Une nouvelle raffinerie
Maurice Kamto s’engage en conséquence à ramener, s’il est élu au terme de l’élection présidentielle théoriquement prévue en octobre de cette année, le prix du litre du super autour de 480 Fcfa, à prix constants sur le marché international. « Le surplus prélevé sur le prix de revient par litre permettra de réaliser, dans les plus brefs délais, une raffinerie de dernière génération, dont la mise en marche permettra de baisser davantage les prix pour les situer dans la moyenne des pays producteurs et transformateurs de pétrole », promet le candidat. L’ancien ministre délégué auprès de la Justice s’élève contre la mauvaise gestion des finances publiques et des ressources du pays, qui a conduit à une fuite dans un endettement « que certains prétendus analystes qualifient de modérée voire faible, alors qu’il s’agit d’une dette essentiellement toxique, car notre pays est rendu à un point où il doit recourir à de nouveaux emprunts pour régler les anciens. Cela est très frappant lorsque l’on considère la zone Franc dans son en ensemble, le Cameroun y apparaît comme le pays le plus endetté auprès de la Chine et de la France, devant des pays qui, a priori, se classent devant lui en matière de dette sur la scène continentale ».
Dans ce discours de campagne avant l’heure, il souligne, s’agissant de la stratégie visant un ralentissement de l’endettement, la nécessité de se mettre résolument au travail et d’imposer aux structures publiques un niveau de dépenses à la mesure des moyens du pays. « C’est pourquoi nous nous engageons notamment, à réduire drastiquement le train de vie de l’Etat, à accroître substantiellement la production dans tous les secteurs de l’activité économique nationale et accélérer l’industrialisation du pays, afin de devenir une économie fortement exportatrice et de redresser la balance commerciale, à instaurer la bonne gouvernance en étant intraitable sur la corruption et les détournements des fonds publics, à l’amélioration significative du pouvoir d’achat, afin de booster la consommation et stimuler en même temps la production locale, source de croissance économique ».

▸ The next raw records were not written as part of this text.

/-- A cause whose condition can hold is one that the table of R145 lists for the instruction. -/
theorem mem_mayRaise_of_faultHolds {i : Instr} {s : State} {c : Cause} (h : faultHolds i s c = true) :
    c ∈ mayRaise i := by
  cases c with
  | none | illegal => cases h
  | addr => cases i <;> simp_all [faultHolds, slotAndLimit, mayRaise]
  | operand => cases i <;> simp_all [faultHolds, mayRaise]
  | uninit => cases i <;> simp_all [faultHolds, registersRead, mayRaise]
  | noContext => cases i <;> simp_all [faultHolds, readsContext, mayRaise]
  | notNormalized => cases i <;> simp_all [faultHolds, normalizedOperands, mayRaise]
  | magnitude => cases i <;> simp_all [faultHolds, multiplicativeOperands, mayRaise]
  | infinity => cases i <;> simp_all [faultHolds, mayRaise]
  | invZero => cases i <;> simp_all [faultHolds, mayRaise]

/-- Settles O14: the fault that is raised is one whose condition holds, so it is a cause of the instruction's own. -/
theorem faultsAreEnteredPrecisely : Obligations.FaultsAreEnteredPrecisely := fun _ _ _ h =>
  ⟨mem_mayRaise_of_faultHolds (faultHolds_of_firstFault h), _, exec_of_fault h, keepsMemory_of_eq rfl rfl rfl, rfl⟩

end Sys2Proof.Machine
end

section
/-! PROOF. The invariants (10_state.md R24-R32, 60_exceptions.md R150): O9, O10, O11. -/

namespace Sys2Proof.Machine

open Sys2Proof.Config

/-! ### The data invariant -/

/-- No cause's condition holds when no fault is reported. -/
theorem faultHolds_of_no_fault {i : Instr} {s : State} (h : firstFault i s = none) (c : Cause) :
    faultHolds i s c = false := by
  have hall := List.find?_eq_none.1 h
  cases c with
  | none | illegal => rfl
  | addr | operand | uninit | noContext | notNormalized | magnitude | infinity | invZero =>
    simpa using hall _ (by simp [faultPriority])

theorem slot_le_of_no_fault {i : Instr} {s : State} (h : firstFault i s = none) {slot limit : Nat}
    (hi : slotAndLimit i = some (slot, limit)) : slot ≤ limit := by
  have := faultHolds_of_no_fault h .addr
  simpa [faultHolds, hi] using this

theorem validBit_of_no_fault {i : Instr} {s : State} (h : firstFault i s = none) {r : RegRef}
    (hr : r ∈ registersRead i) : s.validBit r = true := by
  have := faultHolds_of_no_fault h .uninit
  simp only [faultHolds, List.any_eq_false, Bool.not_eq_true'] at this
  simpa using this r hr

/-! What each way of writing a register keeps (10_state.md R24-R28). -/

/-- A residue is in the bounds of a field register, normalized or not. -/
theorem bounded_of_lt {v : Nat} (hv : v < P_FIELD) (N : Bool) : FReg.bounded ⟨v, 1, N, true⟩ := by
  have hp : P_FIELD < 1 * 2 ^ 256 := by decide
  exact ⟨le_rfl, Nat.le_of_ble_eq_true rfl, hv.trans hp, fun _ => ⟨hv, rfl⟩⟩

/-- What FLD loads is in bounds, and normalized when it is below p. -/
theorem bounded_memRead (s : State) (addr : Nat) :
    FReg.bounded ⟨s.memRead addr 32, 1, !fieldOverflow (s.memRead addr 32), true⟩ := by
  have hlt := memRead_lt s addr 32
  refine ⟨le_rfl, Nat.le_of_ble_eq_true rfl, hlt.trans_eq (by norm_num), fun hN => ⟨?_, rfl⟩⟩
  simpa [fieldOverflow] using hN

theorem bounded_add {x y : FReg} (hx : x.bounded) (hy : y.bounded) (hm : x.m + y.m ≤ 32) :
    FReg.bounded ⟨x.v + y.v, x.m + y.m, false, true⟩ := by
  obtain ⟨hx1, -, hxv, -⟩ := hx
  obtain ⟨-, -, hyv, -⟩ := hy
  exact ⟨by dsimp only; omega, hm, by rw [add_mul]; dsimp only; omega, nofun⟩

theorem bounded_neg (v : Nat) {bound : Nat} (hbound : bound ≤ 31) :
    FReg.bounded ⟨(bound + 1) * P_FIELD - v, bound + 1, false, true⟩ := by
  have hp : (bound + 1) * P_FIELD < (bound + 1) * 2 ^ 256 := Nat.mul_lt_mul_of_pos_left (by decide) (by omega)
  exact ⟨by dsimp only; omega, by dsimp only; omega, (Nat.sub_le _ _).trans_lt hp, nofun⟩

theorem coords_lt {Q : Point} (h : Q.reduced = true) : Q.coords.1 < P_FIELD ∧ Q.coords.2 < P_FIELD := by
  cases Q with
  | inf => exact ⟨P_FIELD_pos, P_FIELD_pos⟩
  | aff x y =>
    simp only [Point.reduced, Bool.and_eq_true, decide_eq_true_iff] at h
    exact h

theorem slot_fits {slot limit len : Nat} (hslot : slot ≤ limit) (hlimit : 32 * limit + len ≤ 4096) :
    slotAddr slot + len ≤ DMEM_BYTES := by
  rw [slotAddr, SLOT_BYTES, DMEM_BYTES]; omega

theorem DataInv.writeSignature {s : State} (hs : DataInv s) {slot : Nat} (hslot : slot ≤ 125) (sig : Option Signature) :
    DataInv (s.writeSignature slot sig) := by
  cases sig with
  | none => exact hs.writeC _
  | some sig =>
    exact (hs.writeBytes (by rw [Signature.bytes_length]; exact slot_fits hslot (by decide))).writeC _

theorem recoverKey_reduced {hv r sv : Nat} {R Q : Point} (hR : R.reduced = true) (h : recoverKey hv r sv R = some Q) :
    Q.reduced = true := by
  have hred : (combined ((N_ORDER - hv) * invN r % N_ORDER) (sv * invN r % N_ORDER) R).reduced = true :=
    combined_reduced hR _ _
  unfold recoverKey at h
  generalize combined ((N_ORDER - hv) * invN r % N_ORDER) (sv * invN r % N_ORDER) R = P at h hred
  cases P with
  | inf => cases h
  | aff x y =>
    cases h
    exact hred

theorem ecdsaRecover_reduced {hv r sv rid : Nat} {Q : Point} (h : ecdsaRecover hv r sv rid = some Q) :
    Q.reduced = true := by
  unfold ecdsaRecover at h
  split_ifs at h with _ _ hx
  split at h
  · cases h
  · rename_i R hlift
    exact recoverKey_reduced (liftX_spec (by omega) hlift).2 h

theorem DataInv.writeRecovered {s : State} (hs : DataInv s) (d : RegIdx) {key : Option Point}
    (hkey : ∀ Q, key = some Q → Q.reduced = true) : DataInv (s.writeRecovered d key) := by
  cases key with
  | none => exact hs.writeC _
  | some Q => exact (hs.writeA d (hkey Q rfl)).writeC _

Candidat malheureux à la dernière présidentielle (il s’était classé deuxième derrière Paul Biya, avec 12% des voix), le féru de droit s’engage en outre « à mobiliser effectivement les recettes de l’exploitation des nombreuses ressources naturelles du pays au profit du développement national. Le récent rapport de la Chambre des comptes sur l’exécution de la loi des finances 2023 laisse pantois devant le niveau de pillage de la fortune publique par les personnels de l’Etat et leurs complices, quand on y découvre, par exemple, qu’en un an l’Etat aurait prélevé les ridicules sommes de 8.000 Fcfa sur le conditionnement du bois, et de 18.430 Fcfa sur les jeux de hasard. Ceci, assure-t-il, « n’est qu’une indication de quelques actions économiques urgentes que nous nous engageons à mettre en œuvre pour amorcer la réforme en profondeur et la modernisation du Cameroun. Notre programme de gouvernement en vue de l’élection présidentielle de 2025 sera rendu public en son temps ».